--- Given information Enclosed Below ---
/-- R159: SUBN Vx,Vy, opcode 8xy7, Vy minus Vx. With x = 0xF the flag is what remains. -/
def Obligations.SubnSetsNoBorrow : Prop :=
  DecodesAs 0xF00F#16 0x8007#16 (fun w => .subnReg (w.extractLsb' 8 4).toFin (w.extractLsb' 4 4).toFin) ∧
  ∀ (x y : Reg) (s : State),
    ∃ t, exec (.subnReg x y) s = .next t ∧
      (x ≠ VF → (t.readV x).toNat =
        if (s.readV y).toNat ≥ (s.readV x).toNat then (s.readV y).toNat - (s.readV x).toNat
        else (s.readV y).toNat + 256 - (s.readV x).toNat) ∧
      (t.readV VF).toNat = (if (s.readV y).toNat ≥ (s.readV x).toNat then 1 else 0) ∧
      t.pc = s.pc + 2 ∧ ({ regs := [x, VF] } : Touches).only s t

/-- R160: SHL Vx, opcode 8xyE. Vy takes no part, whatever y is; with x = 0xF the flag is what remains. -/
def Obligations.ShiftLeftIntoVF : Prop :=
  DecodesAs 0xF00F#16 0x800E#16 (fun w => .shl (w.extractLsb' 8 4).toFin (w.extractLsb' 4 4).toFin) ∧
  ∀ (x y : Reg) (s : State),
    ∃ t, exec (.shl x y) s = .next t ∧
      (x ≠ VF → (t.readV x).toNat = (2 * (s.readV x).toNat) % 256) ∧
      (t.readV VF).toNat = (s.readV x).toNat / 128 ∧
      t.pc = s.pc + 2 ∧ ({ regs := [x, VF] } : Touches).only s t

/-- RND Vx,kk loads the draw, masked; every byte as the draw gives its own masked value (41_alu.md section 2, RND; the
draw is a free value, D12, log 1, and the pattern the spec's D3, log 8). -/
def Obligations.RandomByteIsMasked : Prop :=
  DecodesAs 0xF000#16 0xC000#16 (fun w => .rnd (w.extractLsb' 8 4).toFin (w.extractLsb' 0 8)) ∧
  ∀ (x : Reg) (kk : Byte) (s : State),
    (∃ t, exec (.rnd x kk) s = .next t ∧
      (∀ k, (t.readV x).getLsbD k = ((Config.rnd s.draws).getLsbD k && kk.getLsbD k)) ∧
      t.pc = s.pc + 2 ∧ ({ regs := [x], draws := true } : Touches).only s t) ∧
    (∀ r : Byte, ∃ t, rndInto r x kk s = .next t ∧ (∀ k, (t.readV x).getLsbD k = (r.getLsbD k && kk.getLsbD k)))

/-! ### Display -/

/-- R181: CLS, opcode 00E0, turns every pixel off and sets the redraw flag; VF is not written. -/
def Obligations.ClsClearsTheDisplay : Prop :=
  decodeWord 0x00E0#16 = .ok .cls ∧
  ∀ s : State,
    ∃ t, exec .cls s = .next t ∧ (∀ r c, Framebuffer.pixel t.fb r c = false) ∧ t.redraw = true ∧
      t.pc = s.pc + 2 ∧ ({ fb := true, redraw := true } : Touches).only s t

/-- The blit toggles exactly the pixels under a sprite bit that is 1, reports a collision exactly when one of them was
on, and sets the redraw flag, also for no rows; nothing else changes (42_display.md section 1, R184; which bit of a byte
is which pixel is the spec's D7, log 15). -/
def Obligations.BlitExclusiveOrsTheSprite : Prop :=
  ∀ (s : State) (x0 y0 : Nat) (rows : List Byte), x0 ≤ 255 → y0 ≤ 255 → rows.length ≤ 15 →
    Composed s.fb (s.drawSprite x0 y0 rows).1.fb rows x0 y0 ∧
    ((s.drawSprite x0 y0 rows).2 = true ↔ Collides s.fb rows x0 y0) ∧
    (s.drawSprite x0 y0 rows).1.redraw = true ∧ (s.drawSprite x0 y0 rows).1.pc = s.pc ∧
    ({ fb := true, redraw := true } : Touches).only s (s.drawSprite x0 y0 rows).1

/-- Drawing the same sprite at the same place twice restores the framebuffer, and the second collision reports the
pixels the first draw turned on; a full row at x = 60 toggles columns 60 to 63 and 0 to 3; a sprite of zeros changes no
pixel and reports no collision (42_display.md section 1, R185, which the spec derives from R184; which bit of a byte is
which pixel is the spec's D7, log 15). -/
def Obligations.DoubleDrawRestoresAndSpritesWrap : Prop :=
  (∀ (s : State) (x0 y0 : Nat) (rows : List Byte), x0 ≤ 255 → y0 ≤ 255 → rows.length ≤ 15 →
    ((s.drawSprite x0 y0 rows).1.drawSprite x0 y0 rows).1.fb = s.fb ∧
    (((s.drawSprite x0 y0 rows).1.drawSprite x0 y0 rows).2 = true ↔
      ∃ r c, SpriteLit rows x0 y0 r c ∧ Framebuffer.pixel s.fb r c = false)) ∧
  (∀ (s : State) (y0 : Nat) (r : Fin 32) (c : Fin 64), y0 ≤ 255 →
    (Framebuffer.pixel (s.drawSprite 60 y0 [0xFF#8]).1.fb r c ≠ Framebuffer.pixel s.fb r c ↔
      r.val = y0 % 32 ∧ c.val ∈ [60, 61, 62, 63, 0, 1, 2, 3])) ∧
  (∀ (s : State) (x0 y0 m : Nat), m ≤ 15 →
    (s.drawSprite x0 y0 (List.replicate m 0#8)).1.fb = s.fb ∧ (s.drawSprite x0 y0 (List.replicate m 0#8)).2 = false)

/-- DRW whose n bytes lie in memory, or with n = 0: the n bytes from `I` are blitted at (Vx, Vy), VF is the collision,
redraw is set, memory and `I` are unchanged (42_display.md section 2, DRW; the bound is the spec's D8, log 11). -/
def Obligations.DrwBlitsTheBytesAtI : Prop :=
  DecodesAs 0xF000#16 0xD000#16
    (fun w => .drw (w.extractLsb' 8 4).toFin (w.extractLsb' 4 4).toFin (w.extractLsb' 0 4)) ∧
  ∀ (x y : Reg) (n : Nibble) (s : State), n.toNat = 0 ∨ s.I.toNat + n.toNat - 1 ≤ 0xFFF →
    ∃ (t : State) (rows : List Byte), rows = (List.range n.toNat).map (fun j => s.mem.read (s.I.toNat + j)) ∧
      exec (.drw x y n) s = .next t ∧
      Composed s.fb t.fb rows (s.readV x).toNat (s.readV y).toNat ∧
      (Collides s.fb rows (s.readV x).toNat (s.readV y).toNat → t.readV VF = 1#8) ∧
      (¬ Collides s.fb rows (s.readV x).toNat (s.readV y).toNat → t.readV VF = 0#8) ∧
      t.redraw = true ∧ t.pc = s.pc + 2 ∧ ({ regs := [VF], fb := true, redraw := true } : Touches).only s t

/-! ### Keyboard -/

/-- SKP skips when the key named by the whole byte Vx is held, SKNP when it is not; a byte above 15 names no held key
(43_keyboard.md sections 1 and 2; the patterns are the spec's D3, log 8). -/
def Obligations.KeySkipsTestTheHeldSet : Prop :=
  DecodesAs 0xF0FF#16 0xE09E#16 (fun w => .skp (w.extractLsb' 8 4).toFin) ∧
  DecodesAs 0xF0FF#16 0xE0A1#16 (fun w => .sknp (w.extractLsb' 8 4).toFin) ∧
  ∀ (x : Reg) (s : State),
    ∃ t u, exec (.skp x) s = .next t ∧ exec (.sknp x) s = .next u ∧
      ((∃ k : Key, KeySet.holds s.keys k = true ∧ (s.readV x).toNat = k.val) → t.pc = s.pc + 4 ∧ u.pc = s.pc + 2) ∧
      ((¬ ∃ k : Key, KeySet.holds s.keys k = true ∧ (s.readV x).toNat = k.val) → t.pc = s.pc + 2 ∧ u.pc = s.pc + 4) ∧
      ({} : Touches).only s t ∧ ({} : Touches).only s u

/-- LD Vx,K with no key held changes nothing, `pc` included; with a key held it loads a held key and advances; every
held key is loaded under some draw (43_keyboard.md section 2, LD Vx,K; the choice is a free value, D11, log 1, log 2). -/
def Obligations.KeyWaitLoadsSomeHeldKey : Prop :=
  DecodesAs 0xF0FF#16 0xF00A#16 (fun w => .ldVxK (w.extractLsb' 8 4).toFin) ∧
  ∀ (x : Reg) (s : State),
    ((∀ k, KeySet.holds s.keys k = false) → exec (.ldVxK x) s = .next s) ∧
    ((∃ k, KeySet.holds s.keys k = true) →
      ∃ t k, exec (.ldVxK x) s = .next t ∧ KeySet.holds s.keys k = true ∧ (t.readV x).toNat = k.val ∧
        t.pc = s.pc + 2 ∧ ({ regs := [x], draws := true } : Touches).only s t) ∧
    (∀ k, KeySet.holds s.keys k = true → ∃ d t, waitKey d x s = .next t ∧ (t.readV x).toNat = k.val)

/-- A step in the waiting condition, `pc` at an Fx0A opcode and no key held, leaves every state element as it was
(43_keyboard.md section 3, R206; no "awaiting key" flag is the spec's D22, log 21). -/
def Obligations.WaitingStepIsTheIdentity : Prop :=
  ∀ (s : State) (w : Word), s.fetchOpcode = some w → w &&& 0xF0FF#16 = 0xF00A#16 →
    (∀ k, KeySet.holds s.keys k = false) → step s = .next s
--- End of Enclosed Given information ---
### Brief
Exact duplication is required for the lines above, from the line that contains "s (s.drawSprite x0 y0 rows).1" to the line that contains "c = false)) ∧", inclusive; omit all others.

### Finished task
    ({ fb := true, redraw := true } : Touches).only s (s.drawSprite x0 y0 rows).1

/-- Drawing the same sprite at the same place twice restores the framebuffer, and the second collision reports the
pixels the first draw turned on; a full row at x = 60 toggles columns 60 to 63 and 0 to 3; a sprite of zeros changes no
pixel and reports no collision (42_display.md section 1, R185, which the spec derives from R184; which bit of a byte is
which pixel is the spec's D7, log 15). -/
def Obligations.DoubleDrawRestoresAndSpritesWrap : Prop :=
  (∀ (s : State) (x0 y0 : Nat) (rows : List Byte), x0 ≤ 255 → y0 ≤ 255 → rows.length ≤ 15 →
    ((s.drawSprite x0 y0 rows).1.drawSprite x0 y0 rows).1.fb = s.fb ∧
    (((s.drawSprite x0 y0 rows).1.drawSprite x0 y0 rows).2 = true ↔
      ∃ r c, SpriteLit rows x0 y0 r c ∧ Framebuffer.pixel s.fb r c = false)) ∧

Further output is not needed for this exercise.